Look below for the line containing "(0x1180B181, .shli 0"; from there through the line containing "(0x158C9181, .cmpi 0", both lines included, please set down each line exactly and nothing else.

Saved data entries:
--- START ---
-- ==== Sys2Proof/Tests/Slice0.lean ====
section
/-! SUPPORT. Tests: words written from the encodings of the spec's opcode table, ill-formed terms, single steps whose results the
spec gives, and a witness for every clause of a statement that has hypotheses. -/

namespace Sys2Proof.Tests

open Machine
set_option Elab.async false

/-! ### Decoding: for each encoded instruction a word put together from its row of the opcode table (10 R225) -/

/-- Each word of the integer majors decodes to its instruction. -/
theorem test_decode_integer : ([
  (0x0580B189, .add 0 2 6 11 6 9), (0x0584B189, .sub 0 2 6 11 6 9), (0x0588B189, .minS 0 2 6 11 6 9), (0x058CB189, .minZ 0 2 6 11 6 9),
  (0x0590B189, .maxS 0 2 6 11 6 9), (0x0594B189, .maxZ 0 2 6 11 6 9), (0x0598B180, .abs 0 2 6 11 6), (0x059CB189, .and 0 2 6 11 6 9),
  (0x05A0B189, .or 0 2 6 11 6 9), (0x05A4B189, .xor 0 2 6 11 6 9), (0x05A8B189, .andn 0 2 6 11 6 9), (0x05ACB189, .shl 0 2 6 11 6 9),
  (0x05B0B189, .shr 0 2 6 11 6 9), (0x05B4B189, .sra 0 2 6 11 6 9), (0x05B8B189, .rot 0 2 6 11 6 9), (0x0980B189, .mul 0 0 6 11 6 9),
  (0x0984B189, .mulhS 0 0 6 11 6 9), (0x0988B189, .mulhZ 0 0 6 11 6 9), (0x098CB189, .mad 0 0 6 11 6 9), (0x0990B189, .divS 0 0 6 11 6 9),
  (0x0994B189, .divZ 0 0 6 11 6 9), (0x0998B189, .remS 0 0 6 11 6 9), (0x099CB189, .remZ 0 0 6 11 6 9), (0x09A0B180, .clz 0 0 6 11 6),
  (0x09A4B180, .popc 0 0 6 11 6), (0x09A8B180, .brev 0 0 6 11 6), (0x09ACB189, .bfx 0 0 6 11 6 9), (0x09B0B189, .bfi 0 0 6 11 6 9),
  (0x0D8CB182, .addi 0 6 3 11 6 2), (0x0F8CB182, .andi 0 6 3 11 6 2), (0x0F9CB182, .ori 0 6 3 11 6 2), (0x0FACB182, .xori 0 6 3 11 6 2),
  (0x1180B181, .shli 0 6 11 6 1), (0x1190B181, .shri 0 6 11 6 1), (0x11A0B181, .srai 0 6 11 6 1), (0x138CB042, .movi 0 6 3 11 1 2),
  (0x158C9181, .cmpi 0 6 3 1 1 6 1), (0x178C9189, .cmp 0 6 3 1 1 6 9), (0x17903141, .pand 0 6 3 5 1), (0x17943141, .por 0 6 3 5 1),
  (0x17983141, .pxor 0 6 3 5 1), (0x179C3140, .pnot 0 6 3 5), (0x17A0B189, .sel 0 6 11 6 9), (0x17A4B180, .mov 0 6 11 6),
  (0x17A8B189, .lea 0 6 11 6 9), (0x17ACB180, .ixget 0 6 11 6), (0x17B00189, .ixput 0 6 6 9), (0x17B4B200, .gets 0 6 11 8),
  (0x17B807C9, .puts 0 6 9)] : List (Nat × Instr)).all (fun e => decodeWord e.1 == some e.2) = true := by decide +kernel

/-- Each word of the control majors decodes to its instruction. -/
theorem test_decode_control : ([
  (0x19800002, .bra 0 6 2), (0x1B800002, .call 0 6 2), (0x1D800180, .brx 0 6 6), (0x1D840180, .ret 0 6 6),
  (0x1D880000, .exit 0 6), (0x1D8C0000, .nop 0 6), (0x1D900000, .yield 0 6), (0x1F800180, .mjoin 0 6 6),
  (0x1F840180, .mleave 0 6 6), (0x1F880180, .mwait 0 6 6), (0x1F8CB180, .mset 0 6 11 6), (0x1F90B180, .mget 0 6 11 6),
  (0x1F94B140, .voteBallot 0 6 11 5), (0x1F943141, .voteAll 0 6 3 5), (0x1F943142, .voteAny 0 6 3 5), (0x1F943143, .voteUni 0 6 3 5)] : List (Nat × Instr)).all (fun e => decodeWord e.1 == some e.2) = true := by decide +kernel

/-- Each word of the memory majors decodes to its instruction. -/
theorem test_decode_memory : ([
  (0x219458C2, .ldg 0 6 1 2 11 6 2), (0x239458C2, .stg 0 6 1 2 11 6 2), (0x259458C2, .lds 0 6 1 2 11 6 2), (0x279458C2, .sts 0 6 1 2 11 6 2),
  (0x29B458C3, .atomAdd 0 6 1 2 11 6 1 1), (0x29B458C7, .atomMinS 0 6 1 2 11 6 1 1), (0x29B458CB, .atomMaxS 0 6 1 2 11 6 1 1), (0x29B458CF, .atomAnd 0 6 1 2 11 6 1 1),
  (0x29B458D3, .atomOr 0 6 1 2 11 6 1 1), (0x29B458D7, .atomXor 0 6 1 2 11 6 1 1), (0x29B458DB, .atomExch 0 6 1 2 11 6 1 1), (0x29B458DF, .atomInc 0 6 1 2 11 6 1 1),
  (0x2B9458C3, .atomfAdd 0 6 1 2 11 6 1 1), (0x2DB458C1, .cas 0 6 1 2 11 6 1), (0x2F8458C1, .nibins 0 6 2 11 6 0 1), (0x31B458C3, .redAdd 0 6 1 2 11 6 1 1),
  (0x31B458C7, .redMinS 0 6 1 2 11 6 1 1), (0x31B458CB, .redMaxS 0 6 1 2 11 6 1 1), (0x31B458CF, .redAnd 0 6 1 2 11 6 1 1), (0x31B458D3, .redOr 0 6 1 2 11 6 1 1),
  (0x31B458D7, .redXor 0 6 1 2 11 6 1 1), (0x319458DB, .redFadd 0 6 1 2 11 6 1 1), (0x31B458DF, .redInc 0 6 1 2 11 6 1 1), (0x339458C4, .waitv 0 6 1 2 11 6 1),
  (0x35840000, .fence 0 6 2), (0x358C0000, .fenceEng 0 6), (0x3780B005, .barArrive 0 6 11 5), (0x3784B005, .barSync 0 6 11 5),
  (0x3788B005, .barWait 0 6 11 5), (0x3794B005, .barSyncEng 0 6 11 5), (0x3798B005, .barWaitEng 0 6 11 5), (0x39801189, .cbinit 0 6 1 6 9),
  (0x3984B180, .cbwait 0 6 11 6), (0x39883180, .cbtest 0 6 3 6), (0x398C0189, .cbadd 0 6 6 9), (0x3B800189, .pref 0 6 6 9),
  (0x3B840189, .flushl 0 6 6 9)] : List (Nat × Instr)).all (fun e => decodeWord e.1 == some e.2) = true := by decide +kernel

/-- Each word of the vector majors decodes to its instruction. -/
theorem test_decode_vector : ([
  (0x4584B189, .fadd 0 2 6 1 11 6 9), (0x4594B189, .fsub 0 2 6 1 11 6 9), (0x45A4B189, .fmul 0 2 6 1 11 6 9), (0x45B4B189, .ffma 0 2 6 1 11 6 9),
  (0x4780B189, .fminS 0 6 11 6 9), (0x4980B189, .fminH 0 0 6 11 6 9), (0x4784B189, .fmaxS 0 6 11 6 9), (0x4984B189, .fmaxH 0 0 6 11 6 9),
  (0x4788B180, .fabsS 0 6 11 6), (0x4988B180, .fabsH 0 0 6 11 6), (0x478CB180, .fnegS 0 6 11 6), (0x498CB180, .fnegH 0 0 6 11 6),
  (0x4790D189, .fcmpS 0 6 1 5 6 9), (0x49909189, .fcmpH 0 0 6 1 1 6 9), (0x4794B180, .fclassS 0 6 11 6), (0x4994B180, .fclassH 0 0 6 11 6),
  (0x4D8CB191, .fcvt 0 6 1 1 11 6 2 1), (0x4F88B191, .icvt 0 6 2 11 6 2 1), (0x4FA8B191, .fcvti 0 6 2 11 6 2 1), (0x5180B18D, .pack 0 6 11 6 1 1 1),
  (0x5184B189, .unpk 0 6 11 6 1 0 1), (0x5380B180, .frcp 0 6 11 6), (0x5384B180, .frsq 0 6 11 6), (0x5388B180, .fsqrt 0 6 11 6),
  (0x538CB180, .fexp2 0 6 11 6), (0x5390B180, .flog2 0 6 11 6), (0x5394B180, .fsin 0 6 11 6), (0x5398B180, .fcos 0 6 11 6),
  (0x5580B189, .perm 0 6 11 6 9), (0x5584B189, .shfl 0 6 11 6 9), (0x5588B181, .lbcast 0 6 11 6 1)] : List (Nat × Instr)).all (fun e => decodeWord e.1 == some e.2) = true := by decide +kernel

/-- Each word of the engine majors decodes to its instruction. -/
theorem test_decode_engine : ([
  (0x61800189, .tidset 0 6 6 9), (0x6184B180, .tidget 0 6 11 6), (0x63800180, .wload 0 6 6), (0x63840180, .wloadsp 0 6 6),
  (0x63880000, .wswap 0 6), (0x65800180, .mstream 0 6 6), (0x67800180, .mdrain 0 6 6), (0x67842180, .episet 0 6 2 6),
  (0x69800003, .accz 0 6 3), (0x6984B181, .accrd 0 6 11 6 1), (0x6988B181, .accwr 0 6 11 6 1), (0x6B80B182, .spcmp 0 6 11 6 2),
  (0x6D803181, .kick 0 6 3 6 1), (0x6D84B140, .qstat 0 6 11 5), (0x6D8800C0, .evset 0 6 3), (0x6D8C00C0, .evclr 0 6 3),
  (0x6F80B189, .fetch 0 6 11 6 9)] : List (Nat × Instr)).all (fun e => decodeWord e.1 == some e.2) = true := by decide +kernel

/-- Each word of the world majors decodes to its instruction. -/
theorem test_decode_world : ([
  (0x7180B181, .eref 0 6 11 6 1), (0x7184B189, .ecol 0 6 11 6 9), (0x7188B189, .espan 0 6 11 6 9), (0x7380B189, .enew 0 6 11 6 9),
  (0x73840180, .edel 0 6 6), (0x7388B189, .eadd 0 6 11 6 9), (0x738C0189, .erem 0 6 6 9), (0x7580B180, .vopen 0 6 11 6),
  (0x75840180, .vclose 0 6 6), (0x77800180, .beamq 0 6 6), (0x77840180, .rayq 0 6 6), (0x79800180, .spawn 0 6 6),
  (0x79841180, .join 0 6 1 6), (0x79880000, .tdone 0 6), (0x798C0189, .lqpub 0 6 6 9), (0x7B800003, .trap 0 6 3),
  (0x7B840003, .bkpt 0 6 3), (0x7B880180, .resumeReplay 0 6 6), (0x7B880181, .resumeSkip 0 6 6), (0x7B880182, .resumeEnd 0 6 6)] : List (Nat × Instr)).all (fun e => decodeWord e.1 == some e.2) = true := by decide +kernel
--- END ---
→ SOLUTION TO THIS EXERCISE:
  (0x1180B181, .shli 0 6 11 6 1), (0x1190B181, .shri 0 6 11 6 1), (0x11A0B181, .srai 0 6 11 6 1), (0x138CB042, .movi 0 6 3 11 1 2),
  (0x158C9181, .cmpi 0 6 3 1 1 6 1), (0x178C9189, .cmp 0 6 3 1 1 6 9), (0x17903141, .pand 0 6 3 5 1), (0x17943141, .por 0 6 3 5 1),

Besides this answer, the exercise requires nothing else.